> [YOUR TASK]: The answer must be a single number: how many lines of the entries below include "wait".

Records from a dataset
◆ ◆ ◆ ◆
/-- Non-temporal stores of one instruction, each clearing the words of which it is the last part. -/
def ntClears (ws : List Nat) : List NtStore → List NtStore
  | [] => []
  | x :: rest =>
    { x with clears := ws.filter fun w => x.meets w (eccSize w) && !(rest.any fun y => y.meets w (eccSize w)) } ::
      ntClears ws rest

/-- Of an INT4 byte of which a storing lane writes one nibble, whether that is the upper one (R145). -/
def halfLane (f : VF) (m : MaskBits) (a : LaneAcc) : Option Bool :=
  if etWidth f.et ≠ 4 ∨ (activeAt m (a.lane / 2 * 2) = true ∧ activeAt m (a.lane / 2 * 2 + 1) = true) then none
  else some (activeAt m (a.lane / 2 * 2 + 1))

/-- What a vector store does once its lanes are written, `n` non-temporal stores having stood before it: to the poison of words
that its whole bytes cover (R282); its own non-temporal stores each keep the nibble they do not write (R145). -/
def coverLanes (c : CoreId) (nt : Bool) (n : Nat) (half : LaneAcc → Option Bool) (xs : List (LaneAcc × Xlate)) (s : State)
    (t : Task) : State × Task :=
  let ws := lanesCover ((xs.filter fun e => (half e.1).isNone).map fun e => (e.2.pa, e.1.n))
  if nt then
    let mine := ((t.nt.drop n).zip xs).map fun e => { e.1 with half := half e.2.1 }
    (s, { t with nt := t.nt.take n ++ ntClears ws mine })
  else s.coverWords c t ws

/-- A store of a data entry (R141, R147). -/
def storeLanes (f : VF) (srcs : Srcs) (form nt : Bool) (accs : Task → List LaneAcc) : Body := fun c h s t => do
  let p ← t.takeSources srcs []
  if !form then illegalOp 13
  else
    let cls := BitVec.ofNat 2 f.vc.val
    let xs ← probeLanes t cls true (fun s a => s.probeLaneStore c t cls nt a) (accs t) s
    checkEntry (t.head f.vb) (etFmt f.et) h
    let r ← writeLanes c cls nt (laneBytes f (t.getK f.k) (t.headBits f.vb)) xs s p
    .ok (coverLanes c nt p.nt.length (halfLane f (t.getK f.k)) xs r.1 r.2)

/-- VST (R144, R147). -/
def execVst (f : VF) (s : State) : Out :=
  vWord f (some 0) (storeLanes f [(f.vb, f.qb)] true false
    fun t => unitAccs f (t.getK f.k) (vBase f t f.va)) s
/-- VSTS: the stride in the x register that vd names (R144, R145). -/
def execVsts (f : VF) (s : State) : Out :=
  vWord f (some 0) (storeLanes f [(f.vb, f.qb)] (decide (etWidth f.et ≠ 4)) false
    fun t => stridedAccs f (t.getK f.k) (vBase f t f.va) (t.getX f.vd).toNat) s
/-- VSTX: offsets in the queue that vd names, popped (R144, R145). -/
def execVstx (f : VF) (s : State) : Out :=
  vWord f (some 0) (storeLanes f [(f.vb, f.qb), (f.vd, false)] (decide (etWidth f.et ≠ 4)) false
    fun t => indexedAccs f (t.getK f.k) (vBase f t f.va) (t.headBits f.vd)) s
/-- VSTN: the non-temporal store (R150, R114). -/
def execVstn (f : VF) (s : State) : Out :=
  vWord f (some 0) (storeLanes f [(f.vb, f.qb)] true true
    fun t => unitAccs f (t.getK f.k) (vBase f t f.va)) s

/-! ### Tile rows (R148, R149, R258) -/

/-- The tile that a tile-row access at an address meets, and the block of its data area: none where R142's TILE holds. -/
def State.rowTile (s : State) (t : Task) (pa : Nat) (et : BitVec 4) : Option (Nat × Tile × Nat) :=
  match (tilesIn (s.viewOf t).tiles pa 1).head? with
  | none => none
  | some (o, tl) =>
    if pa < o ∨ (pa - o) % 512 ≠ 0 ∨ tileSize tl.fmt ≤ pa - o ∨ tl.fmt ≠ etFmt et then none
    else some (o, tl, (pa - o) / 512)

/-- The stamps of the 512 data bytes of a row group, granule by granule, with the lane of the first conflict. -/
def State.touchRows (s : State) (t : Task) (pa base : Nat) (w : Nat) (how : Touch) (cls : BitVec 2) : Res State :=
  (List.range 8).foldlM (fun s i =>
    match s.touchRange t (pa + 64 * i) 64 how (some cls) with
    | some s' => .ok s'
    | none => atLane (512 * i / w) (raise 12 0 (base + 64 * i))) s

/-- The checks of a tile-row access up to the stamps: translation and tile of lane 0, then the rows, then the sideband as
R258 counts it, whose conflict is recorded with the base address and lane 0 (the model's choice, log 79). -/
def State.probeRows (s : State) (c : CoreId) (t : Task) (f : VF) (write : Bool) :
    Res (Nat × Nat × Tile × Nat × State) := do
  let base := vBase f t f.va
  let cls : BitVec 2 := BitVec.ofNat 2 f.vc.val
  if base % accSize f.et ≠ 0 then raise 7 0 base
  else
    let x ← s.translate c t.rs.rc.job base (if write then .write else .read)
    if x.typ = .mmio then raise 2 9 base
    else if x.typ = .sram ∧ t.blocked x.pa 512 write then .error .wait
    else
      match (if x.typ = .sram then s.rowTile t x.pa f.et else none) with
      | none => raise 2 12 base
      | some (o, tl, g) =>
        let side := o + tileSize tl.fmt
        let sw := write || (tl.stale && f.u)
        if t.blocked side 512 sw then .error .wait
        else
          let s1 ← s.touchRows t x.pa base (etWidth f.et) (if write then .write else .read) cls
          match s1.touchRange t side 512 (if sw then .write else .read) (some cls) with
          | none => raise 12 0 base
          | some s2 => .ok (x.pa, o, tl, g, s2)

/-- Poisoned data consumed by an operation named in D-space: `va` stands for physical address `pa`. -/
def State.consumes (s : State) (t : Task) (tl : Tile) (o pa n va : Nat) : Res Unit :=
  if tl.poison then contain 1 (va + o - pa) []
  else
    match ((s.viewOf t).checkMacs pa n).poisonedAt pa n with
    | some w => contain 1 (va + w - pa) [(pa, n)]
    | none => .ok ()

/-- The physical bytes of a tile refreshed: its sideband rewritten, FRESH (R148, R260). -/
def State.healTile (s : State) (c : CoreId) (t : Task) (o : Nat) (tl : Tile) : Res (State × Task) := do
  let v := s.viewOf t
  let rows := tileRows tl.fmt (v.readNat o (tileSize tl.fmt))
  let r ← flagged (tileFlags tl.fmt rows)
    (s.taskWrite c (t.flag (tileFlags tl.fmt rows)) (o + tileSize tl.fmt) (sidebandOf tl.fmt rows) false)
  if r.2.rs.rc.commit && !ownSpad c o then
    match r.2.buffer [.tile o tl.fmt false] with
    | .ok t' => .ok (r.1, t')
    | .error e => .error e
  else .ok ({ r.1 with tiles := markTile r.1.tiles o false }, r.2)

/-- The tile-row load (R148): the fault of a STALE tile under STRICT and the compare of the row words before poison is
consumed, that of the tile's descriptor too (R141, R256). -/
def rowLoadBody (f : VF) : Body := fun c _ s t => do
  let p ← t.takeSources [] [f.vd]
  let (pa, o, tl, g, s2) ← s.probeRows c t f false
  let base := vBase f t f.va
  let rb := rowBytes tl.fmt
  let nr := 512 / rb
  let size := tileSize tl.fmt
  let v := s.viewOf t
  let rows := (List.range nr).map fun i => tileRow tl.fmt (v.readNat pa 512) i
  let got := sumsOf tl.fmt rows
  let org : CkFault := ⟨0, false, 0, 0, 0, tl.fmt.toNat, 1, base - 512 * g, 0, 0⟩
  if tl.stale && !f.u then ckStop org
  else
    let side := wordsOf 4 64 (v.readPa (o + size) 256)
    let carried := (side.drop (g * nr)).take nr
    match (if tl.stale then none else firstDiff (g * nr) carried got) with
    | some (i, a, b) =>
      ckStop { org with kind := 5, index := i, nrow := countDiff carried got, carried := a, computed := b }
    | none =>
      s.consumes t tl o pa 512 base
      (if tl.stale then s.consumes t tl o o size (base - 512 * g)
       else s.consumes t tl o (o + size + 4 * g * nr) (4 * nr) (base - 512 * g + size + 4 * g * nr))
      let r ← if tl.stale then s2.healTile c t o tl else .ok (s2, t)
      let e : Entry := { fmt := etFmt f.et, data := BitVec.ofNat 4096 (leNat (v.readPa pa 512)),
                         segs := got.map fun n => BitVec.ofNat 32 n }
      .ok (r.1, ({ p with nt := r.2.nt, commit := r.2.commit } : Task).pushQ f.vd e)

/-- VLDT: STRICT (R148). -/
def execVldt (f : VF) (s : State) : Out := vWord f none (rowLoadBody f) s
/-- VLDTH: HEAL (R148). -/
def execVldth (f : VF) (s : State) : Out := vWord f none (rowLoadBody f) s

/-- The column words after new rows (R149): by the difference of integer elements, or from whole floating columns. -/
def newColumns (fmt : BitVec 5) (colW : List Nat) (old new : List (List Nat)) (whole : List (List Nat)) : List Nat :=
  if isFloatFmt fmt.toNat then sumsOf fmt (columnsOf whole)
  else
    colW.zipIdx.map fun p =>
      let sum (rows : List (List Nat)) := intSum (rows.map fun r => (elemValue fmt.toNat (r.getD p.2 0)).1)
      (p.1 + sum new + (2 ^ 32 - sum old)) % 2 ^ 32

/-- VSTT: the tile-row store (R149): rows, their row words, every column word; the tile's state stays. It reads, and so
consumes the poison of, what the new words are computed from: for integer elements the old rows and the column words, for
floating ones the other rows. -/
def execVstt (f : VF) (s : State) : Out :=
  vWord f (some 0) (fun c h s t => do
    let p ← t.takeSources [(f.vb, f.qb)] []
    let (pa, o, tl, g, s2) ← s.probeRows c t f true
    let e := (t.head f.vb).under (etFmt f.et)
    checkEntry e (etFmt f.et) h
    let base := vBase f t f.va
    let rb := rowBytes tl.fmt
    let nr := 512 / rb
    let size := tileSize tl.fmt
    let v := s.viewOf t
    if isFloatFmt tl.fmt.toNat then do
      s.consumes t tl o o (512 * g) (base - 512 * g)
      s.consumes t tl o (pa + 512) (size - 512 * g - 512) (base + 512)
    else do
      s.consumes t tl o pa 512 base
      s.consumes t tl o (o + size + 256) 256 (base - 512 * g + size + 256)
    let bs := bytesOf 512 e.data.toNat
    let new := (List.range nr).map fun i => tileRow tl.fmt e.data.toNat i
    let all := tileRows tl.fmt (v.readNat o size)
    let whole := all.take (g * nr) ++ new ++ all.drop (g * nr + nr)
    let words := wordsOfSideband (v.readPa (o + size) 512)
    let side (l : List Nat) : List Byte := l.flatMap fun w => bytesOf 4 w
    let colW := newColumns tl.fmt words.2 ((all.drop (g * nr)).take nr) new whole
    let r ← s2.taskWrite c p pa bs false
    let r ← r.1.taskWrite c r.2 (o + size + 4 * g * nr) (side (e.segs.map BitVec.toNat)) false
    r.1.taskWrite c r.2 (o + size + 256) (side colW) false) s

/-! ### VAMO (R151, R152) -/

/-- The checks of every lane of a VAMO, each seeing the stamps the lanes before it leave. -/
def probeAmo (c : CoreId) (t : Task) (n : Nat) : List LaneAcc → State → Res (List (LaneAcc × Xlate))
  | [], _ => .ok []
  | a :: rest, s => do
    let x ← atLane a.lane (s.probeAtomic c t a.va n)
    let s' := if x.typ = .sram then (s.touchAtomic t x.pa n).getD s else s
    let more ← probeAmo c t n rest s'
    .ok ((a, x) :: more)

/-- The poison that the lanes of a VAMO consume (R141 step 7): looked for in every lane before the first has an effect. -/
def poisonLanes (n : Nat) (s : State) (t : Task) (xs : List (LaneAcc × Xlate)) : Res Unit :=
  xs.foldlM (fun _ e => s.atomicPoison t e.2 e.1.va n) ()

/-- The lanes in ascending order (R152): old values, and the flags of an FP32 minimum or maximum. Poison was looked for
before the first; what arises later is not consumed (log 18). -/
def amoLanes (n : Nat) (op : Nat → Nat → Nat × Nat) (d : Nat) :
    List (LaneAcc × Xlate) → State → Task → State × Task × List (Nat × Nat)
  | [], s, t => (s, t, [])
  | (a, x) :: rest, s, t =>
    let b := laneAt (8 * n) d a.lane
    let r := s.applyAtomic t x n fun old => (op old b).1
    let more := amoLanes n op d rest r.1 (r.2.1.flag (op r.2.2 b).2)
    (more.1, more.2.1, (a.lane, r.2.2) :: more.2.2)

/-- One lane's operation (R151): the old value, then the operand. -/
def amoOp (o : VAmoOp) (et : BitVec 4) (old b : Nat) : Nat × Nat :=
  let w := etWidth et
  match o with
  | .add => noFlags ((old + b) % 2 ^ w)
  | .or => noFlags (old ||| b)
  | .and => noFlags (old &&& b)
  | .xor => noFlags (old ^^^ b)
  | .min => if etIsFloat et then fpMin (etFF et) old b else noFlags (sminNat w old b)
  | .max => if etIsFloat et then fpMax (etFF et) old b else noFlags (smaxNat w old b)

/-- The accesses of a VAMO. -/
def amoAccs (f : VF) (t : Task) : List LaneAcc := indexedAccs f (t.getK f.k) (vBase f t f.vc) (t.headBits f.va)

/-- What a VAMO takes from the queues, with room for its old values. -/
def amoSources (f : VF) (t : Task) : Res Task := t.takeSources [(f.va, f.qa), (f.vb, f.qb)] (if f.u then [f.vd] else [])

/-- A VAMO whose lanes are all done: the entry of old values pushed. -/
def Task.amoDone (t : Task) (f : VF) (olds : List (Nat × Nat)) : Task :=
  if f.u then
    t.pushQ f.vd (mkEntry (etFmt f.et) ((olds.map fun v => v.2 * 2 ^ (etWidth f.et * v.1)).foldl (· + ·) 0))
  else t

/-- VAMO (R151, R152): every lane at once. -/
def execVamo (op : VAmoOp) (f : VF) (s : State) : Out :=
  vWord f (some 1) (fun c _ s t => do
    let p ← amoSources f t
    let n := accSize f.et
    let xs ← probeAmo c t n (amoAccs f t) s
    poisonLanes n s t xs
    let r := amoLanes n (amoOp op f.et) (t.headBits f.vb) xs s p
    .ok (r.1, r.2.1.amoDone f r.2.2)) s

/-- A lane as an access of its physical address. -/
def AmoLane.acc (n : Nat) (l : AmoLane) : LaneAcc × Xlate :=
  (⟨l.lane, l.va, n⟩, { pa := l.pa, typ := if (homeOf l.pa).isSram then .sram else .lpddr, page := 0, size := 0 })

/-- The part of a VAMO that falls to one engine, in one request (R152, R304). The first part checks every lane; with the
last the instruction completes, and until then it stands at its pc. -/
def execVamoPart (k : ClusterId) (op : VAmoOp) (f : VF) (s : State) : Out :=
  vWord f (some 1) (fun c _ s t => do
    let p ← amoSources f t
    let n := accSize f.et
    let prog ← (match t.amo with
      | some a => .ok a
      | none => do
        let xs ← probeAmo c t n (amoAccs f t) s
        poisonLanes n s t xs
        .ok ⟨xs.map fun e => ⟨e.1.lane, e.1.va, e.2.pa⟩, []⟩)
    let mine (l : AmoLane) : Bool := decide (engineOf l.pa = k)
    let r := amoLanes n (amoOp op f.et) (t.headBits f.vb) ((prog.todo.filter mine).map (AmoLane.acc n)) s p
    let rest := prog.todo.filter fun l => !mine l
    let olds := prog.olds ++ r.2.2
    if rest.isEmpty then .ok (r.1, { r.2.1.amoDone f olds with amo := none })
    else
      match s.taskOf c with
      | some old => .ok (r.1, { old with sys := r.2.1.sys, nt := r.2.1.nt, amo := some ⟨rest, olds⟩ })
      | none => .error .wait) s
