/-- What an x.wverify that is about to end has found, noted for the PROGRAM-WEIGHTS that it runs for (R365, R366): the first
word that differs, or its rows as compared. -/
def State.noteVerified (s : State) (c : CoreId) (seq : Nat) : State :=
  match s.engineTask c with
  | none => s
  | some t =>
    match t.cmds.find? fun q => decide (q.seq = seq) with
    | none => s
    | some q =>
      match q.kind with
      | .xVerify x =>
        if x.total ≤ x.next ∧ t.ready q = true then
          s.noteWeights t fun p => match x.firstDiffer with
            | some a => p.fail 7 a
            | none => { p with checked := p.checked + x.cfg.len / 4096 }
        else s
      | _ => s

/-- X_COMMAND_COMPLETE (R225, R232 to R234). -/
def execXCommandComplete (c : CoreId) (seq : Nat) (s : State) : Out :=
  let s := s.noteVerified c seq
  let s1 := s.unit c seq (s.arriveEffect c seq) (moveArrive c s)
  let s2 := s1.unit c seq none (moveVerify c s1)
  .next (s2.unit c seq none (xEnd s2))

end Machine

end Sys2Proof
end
◆ ◆ ◆ ◆
> [SOLUTION TO THIS TASK]: 3